/-! ## Jobs of a batch (R184, R185, R190, R209) -/

/-- Correlation jobs of an entry in one group, one channel and one batch, as strokes without operands. -/
def corrJobs (r : Nat) (p : Plan) (b beta0 c : Nat) (int : Option Nat) (g : List StageEntry) (fmt : Nat) (e : CutEntry) :
    List Stroke :=
  if e.isGouge || !e.hasChan c then [] else
    e.producers.filterMap (fun x =>
      if groupHolds g x.row && decide ((b - beta0) % e.split = x.num) then
        some { seat := x.seat, region := r, ctx := p.ctx, chan := c, batch := b, int := int, gouge := none, row := x.row
               col := x.col, slot := x.slot, producer := x.num, split := x.splitCode, fmt := fmt, segs := [], own := none
               acc := [], held := 0, replay := false }
      else none)

/-- Gouge jobs of an entry in group number `gi`, one channel and one batch. -/
def gougeJobs (s : State) (d r : Nat) (p : Plan) (gs : List (List StageEntry)) (gi b c fmt : Nat) (e : CutEntry) :
    List Stroke :=
  if !e.isGouge || !e.hasChan c || gougeGroup s d gs e ≠ some gi then [] else
    (upTo e.groupLo e.groupHi).map (fun g =>
      { seat := (e.seat + g - e.groupLo) % 64, region := r, ctx := p.ctx, chan := c, batch := b, int := none
        gouge := some { entry := e, group := g, bankB := (wsetOf s d e.wset).activeB }, row := 0, col := 0, slot := 0
        producer := 0, split := 0, fmt := fmt, segs := [], own := none, acc := [], held := 0, replay := false })

/-! ## Staging (R191, R193, R196) -/

/-- The next batch to stage: oldest ready first, ties by region (R192). -/
def pickReady (s : State) (d : Nat) : List SchReady → Option SchReady
  | [] => none
  | x :: l =>
    let ok := match planOf s d x.region with
      | some p => !p.stopping
      | none => false
    match pickReady s d l with
    | none => if ok then some x else none
    | some y =>
      if ok && decide (x.since < y.since ∨ (x.since = y.since ∧ (x.region < y.region ∨ (x.region = y.region ∧ x.batch < y.batch))))
      then some x else some y

/-! ## Weight stores (R206, R207) -/

/-- Weights of one link: 32 beams of 32 inputs, as stored (R31, R212). -/
def linkWeights (wfmt : Nat) (l : List Byte) : List (List (Int × Int)) :=
  let f := wfmt + 1
  let w := operandBytes f
  (List.range 32).map (fun b => (List.range 32).map (fun q =>
    operandValue f (ofLeBytes ((l.drop ((b * 32 + q) * w)).take w))))

/-- The weights of a job, link by link, from the bank its batch uses (R18, R207, R212, R214). -/
def readWeights (w : WSet) (bank : Bool) (c g : Nat) : Nat → Nat → State → List (List (List (Int × Int))) × State
  | 0, _, s => ([], s)
  | n + 1, l, s =>
    let a := w.bankBase bank + ((c * w.groups + g) * w.links + l) * 1024 * w.weightBytes
    let r := hbmRead a (1024 * w.weightBytes) s
    let q := readWeights w bank c g n (l + 1) r.2
    (linkWeights w.fmt r.1.bytes :: q.1, q.2)

/-- A gouge stroke's weights are in a store: read now where they are not yet (R207). -/
def loadStroke (d : Nat) (k : Stroke) (s : State) : Stroke × State :=
  match k.gouge with
  | none => (k, s)
  | some g =>
    if g.weights.isSome then (k, s)
    else
      let w := wsetOf s d g.entry.wset
      let r := readWeights w g.bankB k.chan g.group w.links 0 s
      ({ k with gouge := some { g with weights := some r.1 } }, r.2)

/-- Weights of the gouge strokes of a queue that `p` picks are loaded, for the first `n` gouge strokes. -/
def loadStrokes (d : Nat) (p : Stroke → Bool) : Nat → List Stroke → State → List Stroke × State
  | _, [], s => ([], s)
  | n, k :: l, s =>
    let r := if k.gouge.isSome && decide (n ≠ 0) && p k then loadStroke d k s else (k, s)
    let q := loadStrokes d p (if k.gouge.isSome then n - 1 else n) l r.2
    (r.1 :: q.1, q.2)

/-- The two weight stores of a lathe hold the weights of its first two gouge strokes (R207). -/
def fillStores (n : Nat) (s : State) : State :=
  let r := loadStrokes (n / 68) (fun _ => true) 2 (lathe s n).queue s
  setLathe n { lathe r.2 n with queue := r.1 } r.2

/-- Before a set's banks swap, the strokes of earlier batches that use it take their weights: one bank serves a whole batch
(R18, R214; log entry 85). -/
def settleWeights (d i : Nat) (s : State) : State :=
  (List.range 68).foldl (fun s j =>
    let n := 68 * d + j
    if (lathe s n).queue.isEmpty then s
    else
      let uses := fun (k : Stroke) => decide (k.gouge.map (·.entry.wset) = some i)
      let r := loadStrokes d uses (lathe s n).queue.length (lathe s n).queue s
      setLathe n { lathe r.2 n with queue := r.1 } r.2) s

/-- Weight sets of a region swap at a batch boundary (R214). -/
def wsetBoundary (d r b : Nat) (s : State) : State :=
  (List.range 16).foldl (fun s i =>
    let w := wsetOf s d i
    let due := (w.swaps.filter (fun q => decide (q.notBefore ≤ b))).map (fun q => if q.notBefore = 0 then b else q.notBefore)
    if !w.valid || decide (w.region ≠ r) || due.isEmpty then s
    else
      let n := due.dedup.length
      let flip := decide (n % 2 = 1)
      let s := settleWeights d i s
      let w := { w with
        w0 := if flip then withBit w.w0 44 (!w.activeB) else w.w0
        swaps := w.swaps.filter (fun q => !decide (q.notBefore ≤ b)) }
      let s := setWset d i w s
      let s := stickyIf (decide (n < due.length)) (ggePage d) S.GGE_WSWAP_COLLAPSED s
      let s := dropFences (wsetFence d i) s
      let s := addFence ⟨w.activeBase, w.size, ggePage d, S.GGE_WEIGHT_WRITE_REFUSED, wsetFence d i⟩ s
      countK (ggePage d) R.GGE_CNT 7 n s) s

/-- The loads a batch needs: channels in order, within each the stages in table order (R191). -/
def loadSteps (p : Plan) (stages : List StageEntry) : List (Nat × Nat) :=
  let span := chanSpan p.entries
  (upTo span.1 span.2).flatMap (fun c => (List.range stages.length).map (fun k => (c, k)))

/-- Gaps with batch `b` of region `r` taken out. -/
def closeGap (r b : Nat) (l : List (Nat × Nat × Nat)) : List (Nat × Nat × Nat) :=
  l.flatMap (fun x =>
    if x.1 = r ∧ x.2.1 ≤ b ∧ b < x.2.2 then
      [(r, x.2.1, b), (r, b + 1, x.2.2)].filter (fun y => decide (y.2.1 < y.2.2))
    else [x])

/-- Batch `b` of a region is taken for staging: the batches before it that were not are passed over (R192). -/
def takeBatch (r b : Nat) (q : SchDie) : SchDie :=
  let n := ntGet q.next r
  { q with
    next := ntSet q.next r (max n (b + 1))
    gaps := if n < b then q.gaps ++ [(r, n, b)] else closeGap r b q.gaps }

/-- A batch boundary of a region passes: Tally and the weight sets act on it, and seats move where an integration began or ended
(R201, R214, R235). Answers the integration the batch belongs to and its first batch. -/
def passBoundary (d r b : Nat) (p : Plan) (s : State) : (Option Nat × Nat) × State :=
  let t := tallyBatch d p.ctx b p.entries s
  let s := wsetBoundary d r b t.2
  ((t.1.1, t.1.2.1), if t.1.2.2 then settleSeats d (moveSeats d r s) else s)

/-- The first stage load of a batch begins: boundaries act, absent streams are zapped (R191 to R193, R201, R214, R235). -/
def beginBatch (d : Nat) (x : SchReady) (p : Plan) (s : State) : State :=
  let r := x.region
  let s := noteBacklog d s
  let q := schDie s d
  let s := wakeOnBatch d r (setSchDie d (takeBatch r x.batch { q with ready := removeFirst (fun y => decide (y = x)) q.ready }) s)
  let s := if slotHolds s d r x.batch then setTbSlot d r x.batch { tbSlot s d r x.batch with staged := true } s else s
  let t := passBoundary d r x.batch p s
  let s := t.2
  let s := if x.absent.isEmpty then s else
    countK (schPage d) R.SCH_CNT 7 x.absent.length (setSticky (schPage d) S.SCH_DEADLINE_ZAP s)
  let q := schDie s d
  setSchDie d { q with cur := some ⟨r, x.batch, x.absent, t.1.1, t.1.2, loadSteps p (stagesOf s d r p.stages)⟩ } s

/-- `n` spectra of a block as bytes, cut into rows of 32 operands, absent positions zero. -/
def blockRows (fmt : Nat) (absent : List Nat) : Nat → List Byte → List (List (Int × Int))
  | 0, _ => []
  | n + 1, l =>
    let w := operandBytes fmt
    let row := (List.range 32).map (fun q =>
      if q ∈ absent then (0, 0) else operandValue fmt (ofLeBytes ((l.drop (q * w)).take w)))
    row :: blockRows fmt absent n (l.drop (32 * w))

/-- One block of a stage as it comes from the turn buffer (R155, R193, R196). `bad`: an uncorrectable blank-store error. -/
def loadBlock (d r b c first count : Nat) (absent : List (Nat × Nat)) (bad : Bool) (k : Nat) (s : State) : BlockData × State :=
  let fmt := regionFormat s d r
  let a := operandAddr s d r (32 * k) c b first
  let h := hbmRead a (count * 32 * operandBytes fmt) s
  let tb := h.1.poison || h.1.err
  let gone := absent.filterMap (fun x => if x.2 = c ∧ x.1 / 32 = k then some (x.1 % 32) else none)
  (⟨k, if tb then 2 else if bad then 1 else 0, blockRows fmt gone count h.1.bytes⟩,
    stickyIf tb (schPage d) S.SCH_TB_UNCORR h.2)

/-- Blocks of a stage or a replay, one after the other. `errs`: blank-store errors by block, corrected or not. -/
def loadBlocks (d r b c first count : Nat) (absent : List (Nat × Nat)) (errs : List (Nat × Bool)) : List Nat → State →
    List BlockData × State
  | [], s => ([], s)
  | k :: l, s =>
    let bad := errs.any (fun e => decide (e.1 = k) && e.2)
    let x := loadBlock d r b c first count absent bad k s
    let q := loadBlocks d r b c first count absent errs l x.2
    (x.1 :: q.1, q.2)

/-- Blank-store errors of a load, an injected one with them (R75, R196). -/
def blankErrors (d : Nat) (blocks : List Nat) (errs : List (Nat × Bool)) (s : State) : List (Nat × Bool) × State :=
  let c := takeArmed (schPage d) S.SCH_BLANK_CORR s
  let u := takeArmed (schPage d) S.SCH_BLANK_UNCORR c.2
  let l := errs.filter (fun e => decide (e.1 ∈ blocks))
  let first := blocks.headD 0
  let l := l ++ (if c.1 then [(first, false)] else []) ++ (if u.1 then [(first, true)] else [])
  let s := stickyIf (l.any (fun e => !e.2)) (schPage d) S.SCH_BLANK_CORR u.2
  (l, stickyIf (l.any (fun e => e.2)) (schPage d) S.SCH_BLANK_UNCORR s)

/-- A stroke of the first block whose staging read an injection makes uncorrectable. -/
def injectTb (d : Nat) (l : List BlockData) (s : State) : List BlockData × State :=
  let i := takeArmed (schPage d) S.SCH_TB_UNCORR s
  if i.1 then
    (match l with
      | [] => []
      | x :: l => { x with bad := 2 } :: l, setSticky (schPage d) S.SCH_TB_UNCORR i.2)
  else (l, i.2)

/-! ## Accumulation (R165) -/

/-- x · conj(y). -/
def mulConj (x y : Int × Int) : Int × Int := (x.1 * y.1 + x.2 * y.2, x.2 * y.1 - x.1 * y.2)

def addPair (x y : Int × Int) : Int × Int := (x.1 + y.1, x.2 + y.2)

/-- An operand vector with its witness operand, the exact sum, as element 32. -/
def withWitness (l : List (Int × Int)) : List (Int × Int) := l ++ [l.foldl addPair (0, 0)]

/-- The products of one spectrum, cell (i, j) at 33 i + j. -/
def outer (x y : List (Int × Int)) : List (Int × Int) := (withWitness x).flatMap (fun a => (withWitness y).map (mulConj a))

/-- An empty live set. -/
def noAcc : List (Int × Int) := List.replicate 1089 (0, 0)

/-- Accumulation over spectra of row and column operands. -/
def accumulate (acc : List (Int × Int)) (xs ys : List (List (Int × Int))) : List (Int × Int) :=
  (xs.zip ys).foldl (fun a p => a.zipWith addPair (outer p.1 p.2)) acc

/-- A block of a stored stage. -/
def BlankHalf.block (x : BlankHalf) (k : Nat) : BlockData := (x.blocks.find? (fun b => decide (b.block = k))).getD ⟨k, 0, []⟩

/-- Accumulators of a stroke before a segment. -/
def Stroke.accOr (k : Stroke) : List (Int × Int) := if k.acc.isEmpty then noAcc else k.acc

/-- Whether the blocks of a job were read with an error: 0 no, 1 in the blank store, 2 in the turn buffer (R196). -/
def dataBad (x : BlankHalf) (blocks : List Nat) : Nat := (blocks.map (fun k => (x.block k).bad)).foldl worseBlock 0

/-- A stroke has taken in its first loaded segment, `x`, and waits for the next (R190). -/
def takeSegment (x : BlankHalf) (k : Stroke) : Stroke :=
  { k with
    segs := k.segs.drop 1, acc := accumulate k.accOr (x.block k.row).rows (x.block k.col).rows, held := k.held + x.count
    bad := worseBlock k.bad (dataBad x [k.row, k.col]) }

/-- A stroke that has half `h` as a segment which is not its last takes it in. -/
def passSegment (h : Nat) (x : BlankHalf) (k : Stroke) : Stroke :=
  if k.own.isNone && k.gouge.isNone && decide (k.segs.head? = some h) && (k.more || decide (1 < k.segs.length)) then
    takeSegment x k
  else k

________________

### About this task
Going through the material above, how many lines contain the word "mulConj"? Write only the number.

### Written answer
2